Hello Guys, today we came up with the new Python Script based on the minimax algorithm of the modem and popular game “Tic Tac Toe”. As asked by some of the followers of Instagram (@_tech_tutor). In this project, we are going to show you something really interesting that you can do using PyQT library. It is a framework for creating a GUI and minimax algorithm which is also known as a backtracking algorithm.
Let’s understand the rules of the Tic Tac Toe game. Tic Tac Toe is a game in which two players search for alternative turns. To make continuous line players draw three cells horizontally, vertically, or diagonally with either three noughts and crosses or (O’s or X’s) in nine-square grid spaces. An opponent may avoid a victory by preventing the opponent’s line from being completed. Along with the Python script, we have used a minimax algorithm. It is extremely effective in fields such as Artificial Intelligence, Finance, Game Theory, Statistics, or also in Philosophy.
Let’s move ahead and build this minimax algorithm together. While building a minimax algorithm together a question may arise: What is a minimax algorithm?
Minimax is a kind of backtracking algorithm which is used to minimize the maximum loss and used in decision making. The philosophy of games to find the best step for a player, believing that the opponent is always playing optimally.

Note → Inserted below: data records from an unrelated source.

/-- O39. WR_ACTIVATE is the word 0x37000000 of the Foreground, enabled in Starting with the read engine Inactive and
no busy-wait. It calls seek_track with cyl * 2 + head and no position; busy: nothing changes, RETRY; else the state is
Active; nothing else changes. A WGATE 0 at its preemption point leaves Stopping, with capture disabled and the decoder
pended: the CAS loses. Outside a fault, with a read Starting or Active, the operation's own assertion raises
Fatal(EngineOverlap). (Premise Ready: possible parameters, no fault, no forbidden pair of ring states.) (R171) -/
def Obligations.WriteActivateRule : Prop :=
  EncodedAs .wrActivate 0x37000000#32 .foreground ∧
  (∀ s : State, OnlyWhen (s.wr.state = .starting ∧ s.rd.state = .inactive ∧ s.fgWait = none) .wrActivate s) ∧
  (∀ s : State, Ready s → s.wr.state = .starting → s.rd.state = .inactive → s.fgWait = none →
    let call := ImageCall.seekTrack (BitVec.ofNat 9 (s.drive.cyl.toNat * 2 + s.drive.head.toNat)) none
    (s.env.note.atP1 = [] →
      ((seekAnswer s).1 = true → RunsTo .wrActivate s s.toArch [call] (some .retry)) ∧
      ((seekAnswer s).1 = false → RunsTo .wrActivate s { s.toArch with wr.state := .active } [call])) ∧
    (s.env.note.atP1 = [.wgate0] → s.irq.extiEn = true →
      ∃ r, RunsTo .wrActivate s
        { s.toArch with
          wr.state := .stopping
          wrTim := { s.wrTim with en := false, cc1e := false }
          wrDma.en := false
          irq.wrDma := true }
        [call] r)) ∧
  ∀ s : State, s.fault = none → ReadRunning s.toArch →
    wrActivate s = .next { s with fault := some .engineOverlap }

/-- O40. WR_PUMP is the word 0x38000000 of the Foreground, enabled in Active without a busy-wait. It calls
write_track(false); the image may advance write_mfm.cons to a value not beyond write_mfm.prod (to the one the trace
gives, if it gives such a one); nothing else changes. (Premise Ready: possible parameters, no fault, no forbidden pair
of ring states.) (R173) -/
def Obligations.WritePumpRule : Prop :=
  EncodedAs .wrPump 0x38000000#32 .foreground ∧
  (∀ s : State, OnlyWhen (s.wr.state = .active ∧ s.fgWait = none) .wrPump s) ∧
  ∀ s : State, Ready s → s.wr.state = .active → s.fgWait = none →
    ∃ c : Word,
      RunsTo .wrPump s { s.toArch with mfm.cons := c } [.writeTrack false] ∧
      (c = s.mfm.cons ∨ (s.mfm.cons.toNat ≤ c.toNat ∧ c.toNat ≤ s.mfm.prod.toNat)) ∧
      ∀ v rest, s.env.note.mfmConses = v :: rest → s.mfm.cons.toNat ≤ v.toNat → v.toNat ≤ s.mfm.prod.toNat → c = v

/-- O41. WR_DRAIN is the word 0x39000000 of the Foreground, enabled in Stopping with the read engine Inactive and no
busy-wait. With samples left (cons is not the DMA position) it calls write_track(false) and returns AGAIN, changing at
most write_mfm.cons, within prod; else it calls write_track(true) and file_sync, zeroes the four offsets and goes
Inactive; nothing else changes, write_mfm.buf included. (That dma_wr.cons is kept, as R177's pseudocode has it,
although R23 names WR_DRAIN among its writers, is the model's choice, log 30.) (Premise Ready: possible parameters, no
fault, no forbidden pair of ring states.) (42_write_engine.md section 6 (R177, R178)) -/
def Obligations.WriteDrainRule : Prop :=
  EncodedAs .wrDrain 0x39000000#32 .foreground ∧
  (∀ s : State, OnlyWhen (s.wr.state = .stopping ∧ s.rd.state = .inactive ∧ s.fgWait = none) .wrDrain s) ∧
  ∀ s : State, Ready s → s.wr.state = .stopping → s.rd.state = .inactive → s.fgWait = none →
    (s.wr.cons ≠ wrPos s.toArch →
      ∃ c : Word, RunsTo .wrDrain s { s.toArch with mfm.cons := c } [.writeTrack false] (some .again) ∧
        (c = s.mfm.cons ∨ (s.mfm.cons.toNat ≤ c.toNat ∧ c.toNat ≤ s.mfm.prod.toNat))) ∧
    (s.wr.cons = wrPos s.toArch →
      RunsTo .wrDrain s
        { s.toArch with
          mfm := { prod := 0, cons := 0 }
          data := { prod := 0, cons := 0 }
          wr.state := .inactive }
        [.writeTrack true, .fileSync])
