-- ==== Sys2Proof/Laws/Moves.lean ====
section
/-! SUPPORT. Who moves the ring states and the head (R104, R231): said once for every operation, so that a proof about
them splits no operation again. `Still` is an operation with no say in it, `WriteMoves l` what one may do to the write
ring and the head that runs the operations `l` at its preemption points, `PreemptMoves l` what `l` itself does there,
`TickMoves` what a TICK does. -/

namespace Sys2Proof.Machine

/-! ## The relations -/

/-- Ring states, cylinder and the operations still to run at the preemption points are what they were. -/
structure Still (s t : State) : Prop where
  rd : t.rd.state = s.rd.state
  wr : t.wr.state = s.wr.state
  cyl : t.drive.cyl = s.drive.cyl
  atP1 : t.env.note.atP1 = s.env.note.atP1
  atP2 : t.env.note.atP2 = s.env.note.atP2

/-- The write ring leaves Inactive, and enters Starting, only by a WGATE 1 of `l`, enters Stopping only by a WGATE 0 of
`l`; the head moves by `step_cyl` only, at most as often as STEP_FIRE stands in `l`. -/
structure WriteMoves (l : List Instr) (s t : State) : Prop where
  leavesInactive : s.wr.state = .inactive → t.wr.state ≠ .inactive → .wgate1 ∈ l
  entersStarting : s.wr.state ≠ .starting → t.wr.state = .starting → .wgate1 ∈ l
  entersStopping : s.wr.state ≠ .stopping → t.wr.state = .stopping → .wgate0 ∈ l
  head : ∃ ds : List Bool, ds.length ≤ l.count .stepFire ∧ t.drive.cyl = ds.foldl stepCyl s.drive.cyl
  atP1 : t.env.note.atP1 = s.env.note.atP1
  atP2 : t.env.note.atP2 = s.env.note.atP2

/-- What the operations `l` do at a preemption point: besides, the read ring goes Stopping at most, by a WGATE 1; the
write ring does not become Active or Inactive and does not leave Stopping. -/
structure PreemptMoves (l : List Instr) (s t : State) : Prop extends WriteMoves l s t where
  read : t.rd.state = s.rd.state ∨ (t.rd.state = .stopping ∧ ReadRunning s.toArch ∧ .wgate1 ∈ l)
  notActive : s.wr.state ≠ .active → t.wr.state ≠ .active
  notInactive : s.wr.state ≠ .inactive → t.wr.state ≠ .inactive
  stopping : s.wr.state = .stopping → t.wr.state = .stopping
  fromStarting : s.wr.state = .starting → t.wr.state = .starting ∨ t.wr.state = .stopping

theorem Still.rfl {s : State} : Still s s := ⟨Eq.refl _, Eq.refl _, Eq.refl _, Eq.refl _, Eq.refl _⟩

theorem Still.trans {s t u : State} (h : Still s t) (k : Still t u) : Still s u :=
  ⟨k.rd.trans h.rd, k.wr.trans h.wr, k.cyl.trans h.cyl, k.atP1.trans h.atP1, k.atP2.trans h.atP2⟩

theorem Still.ite {s t u : State} {c : Prop} {_ : Decidable c} (h : Still s t) (k : Still s u) :
    Still s (if c then t else u) := by split <;> assumption

/-- For `rfl`: an update of other fields. -/
theorem Still.of_eq {s t : State} (h1 : t.rd.state = s.rd.state) (h2 : t.wr.state = s.wr.state)
    (h3 : t.drive.cyl = s.drive.cyl) (h4 : t.env.note.atP1 = s.env.note.atP1)
    (h5 : t.env.note.atP2 = s.env.note.atP2) : Still s t := ⟨h1, h2, h3, h4, h5⟩

theorem WriteMoves.of_wr {s t : State} (l : List Instr) (h : t.wr.state = s.wr.state) (hc : t.drive.cyl = s.drive.cyl)
    (h1 : t.env.note.atP1 = s.env.note.atP1) (h2 : t.env.note.atP2 = s.env.note.atP2) : WriteMoves l s t :=
  ⟨fun a b => absurd (h.trans a) b, fun a b => absurd (h ▸ b) a, fun a b => absurd (h ▸ b) a, ⟨[], by simp, hc⟩, h1, h2⟩

theorem Still.moves {s t : State} (h : Still s t) (l : List Instr) : PreemptMoves l s t :=
  { WriteMoves.of_wr l h.wr h.cyl h.atP1 h.atP2 with
    read := .inl h.rd
    notActive := fun a => by rwa [h.wr]
    notInactive := fun a => by rwa [h.wr]
    stopping := fun a => by rwa [h.wr]
    fromStarting := fun a => .inl (by rwa [h.wr]) }

theorem Still.write {s t : State} (h : Still s t) (l : List Instr) : WriteMoves l s t := (h.moves l).toWriteMoves

theorem WriteMoves.trans {l m : List Instr} {s t u : State} (a : WriteMoves l s t) (b : WriteMoves m t u) :
    WriteMoves (l ++ m) s u := by
  refine ⟨fun h h' => ?_, fun h h' => ?_, fun h h' => ?_, ?_, b.atP1.trans a.atP1, b.atP2.trans a.atP2⟩
  · by_cases ht : t.wr.state = .inactive
    · exact List.mem_append_right _ (b.leavesInactive ht h')
    · exact List.mem_append_left _ (a.leavesInactive h ht)
  · by_cases ht : t.wr.state = .starting
    · exact List.mem_append_left _ (a.entersStarting h ht)
    · exact List.mem_append_right _ (b.entersStarting ht h')
  · by_cases ht : t.wr.state = .stopping
    · exact List.mem_append_left _ (a.entersStopping h ht)
    · exact List.mem_append_right _ (b.entersStopping ht h')
  · obtain ⟨x, hx, ex⟩ := a.head
    obtain ⟨y, hy, ey⟩ := b.head
    refine ⟨x ++ y, ?_, by rw [ey, ex, List.foldl_append]⟩
    rw [List.length_append, List.count_append]
    omega

theorem WriteMoves.append {l : List Instr} {s t : State} (a : WriteMoves l s t) (m : List Instr) :
    WriteMoves (l ++ m) s t := a.trans (Still.rfl.write m)
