theorem rdStop_running {s : State} (h : ReadRunning s.toArch) : (rdStop s).rd.state = .stopping ∧
    (rdStop s).rdTim.en = false := by
  rw [rdStop_toArch, readStopped_of_running h]
  exact ⟨rfl, rfl⟩

theorem rdStopEnabled_iff {a : Arch} (hf : a.fault = none) : RdStopEnabled a ↔ a.image.loaded = true ∧
    a.fgWait = none ∧ (a.rd.state = .starting ∨ a.rd.state = .active) ∧
      (a.stepper.state = .started ∨ a.stepper.state = .latched ∨ trackOf a.drive ≠ a.rd.track ∨
        a.wr.state ≠ .inactive) := by
  rw [RdStopEnabled, foregroundFree_and hf, StopCondition, StepActive, or_assoc]

theorem ifEnabled_pos {s : State} {e : Prop} {_ : Decidable e} {r : Result} (h : e) : ifEnabled s e r = r := if_pos h

theorem ifEnabled_neg {s : State} {e : Prop} {_ : Decidable e} {r : Result} (h : ¬ e) : ifEnabled s e r = .next s :=
  if_neg h

/-- Under the stop condition the read part of FG_HANDLE is RD_STOP. -/
theorem fgRead_stops {s : State} (h : RdStopEnabled s.toArch) : fgRead s = .next (rdStop s) := by
  have ⟨_, hrun, hstop⟩ := h
  unfold fgRead
  split
  · next hr => exact absurd hr hrun.ne.1
  · rw [if_pos hstop, ifEnabled_pos h]
  · rw [if_pos hstop, ifEnabled_pos h]
  · next hr => exact absurd hr hrun.ne.2

/-- Under the stop condition, with no write begun, FG_HANDLE is RD_STOP. -/
theorem fgHandle_stops {s : State} (h : RdStopEnabled s.toArch) (hw : s.wr.state = .inactive) :
    fgHandle s = .next (fgReturn (rdStop s)) := by
  have ⟨⟨_, hloaded, hwait⟩, hrun, _⟩ := h
  have hwrite : fgWrite s = .next s := by simp only [fgWrite, hw]
  rw [fgHandle, if_neg (by simp [hloaded]), if_pos hwait, fgParts, ifEnabled_neg fun he => hrun.ne.2 he.2, andThen_next,
    hwrite, andThen_next, fgRead_stops h, andThen_next]

/-- A heard write gate that begins a write is `wdata_start` (R161). -/
theorem wgate1_starts {s : State} (hw : s.wr.state = .inactive) (h : (wgate1 s).wr.state = .starting) :
    wgate1 s = wdataStart s := by
  unfold wgate1 at h ⊢
  split at h
  · exact absurd (hw.symm.trans h) nofun
  · next hheard => rw [if_neg hheard, if_neg (not_not_intro hw)]

theorem wdataStart_read {s : State} (hw : s.wr.state = .inactive) :
    (wdataStart s).rd = (rdStop s).rd ∧ (wdataStart s).rdTim = (rdStop s).rdTim := by
  unfold wdataStart
  rw [setWrState_legal (by rw [rdStop_wr, hw]; rfl)]
  exact ⟨rfl, rfl⟩
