/-- Retained power-up (R111, R97, R119, R70, R73, R149, R167 and the operating defaults of each chapter), before
the recovery sweep has ended: both starting marks are set (R182). -/
def State.powerOn : State :=
  { mainPower := true, tPort := .initial, aPort := .initial, lines := Bank.replicate 32 .initial
    groups := Bank.replicate 4 .initial, slots := Bank.replicate 16 [], stagingSlot := none
    staged := [], input := [], checkQueue := [], accounts := [], classes := Bank.replicate 4 .initial
    arbiter := .initial, hold := .initial, deferred := [], clock := .initial, clockInvalid := true
    tariff := .initial, installs := [], engine := .initial, serialCounter := 1, billing := .initial, watch := .initial
    freeIndex := 0, pending := [] }

/-- The part right after reset: retained power-up, its recovery sweep ended with nothing to settle (R189), so the
starting marks are clear and the one level cause whose condition holds, CLOCK_INVALID of the A port (bit 2), is
latched (log entry 12). -/
def State.reset : State :=
  { State.powerOn with
    tPort := { PortUnit.initial with starting := false }
    aPort := { PortUnit.initial with starting := false, latches := 0x0004 } }

end Sys2Proof.Machine
end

“You should consider the algorithm as a reflection of the cycle of the human thinking process of saying, “OK, if I make this move, then my opponent can only make two moves, and each of those would let me win. So, this is the right move to make.”
Let’s consider our game with two players one is a minimizer, and another is maximizer. Each turn of our game will have two possible moves. Let’s consider the end result to be associated with a number that the maximizer is trying to maximize and minimize tries to minimize.
Let’s consider a turn game. We can transform every possible scenario into a tree that is shown below:
In the above figure, we are going to give the four end values i.e. 3, 5,2, and 9. Actually, minimax expects that the player can perform every single move optimally. Initially, the maximizers go first and chose left. We have noticed that there is a 9 on the right side of the tree but we are assuming that the opponent is playing optimally. So, they were picked 2 resulting in a net loss and the minimizer goes next and picks a three.
Now let’s dive at pseudocode for how the minimax algorithm works.
So, the minimax function is the recursive algorithm that takes in three parameters: they are nodes, depth of the tree where the bottom of the tree is zero, and maximizing player. The first statement is the general case because we are at the end of the tree or are the terminal nodes. We return the heuristic value of the node. What this means is that it’s the value at that node like the number is 3, 5, 2, and 9 from our example. Then we go to the place of the maximizing player. Each child of this node we get the maximum value going down after this node per single direction.
Note: We have to switch turns because it’s not the turn of the minimizer and then we return the best value essentially. What we are doing is we are trying every single possible path and finding the most optimum. We do the same thing except in this case it is the minimizing players turn that can generalize to tic-tac-toe except we have a lot more children because we have a lot more moves possible.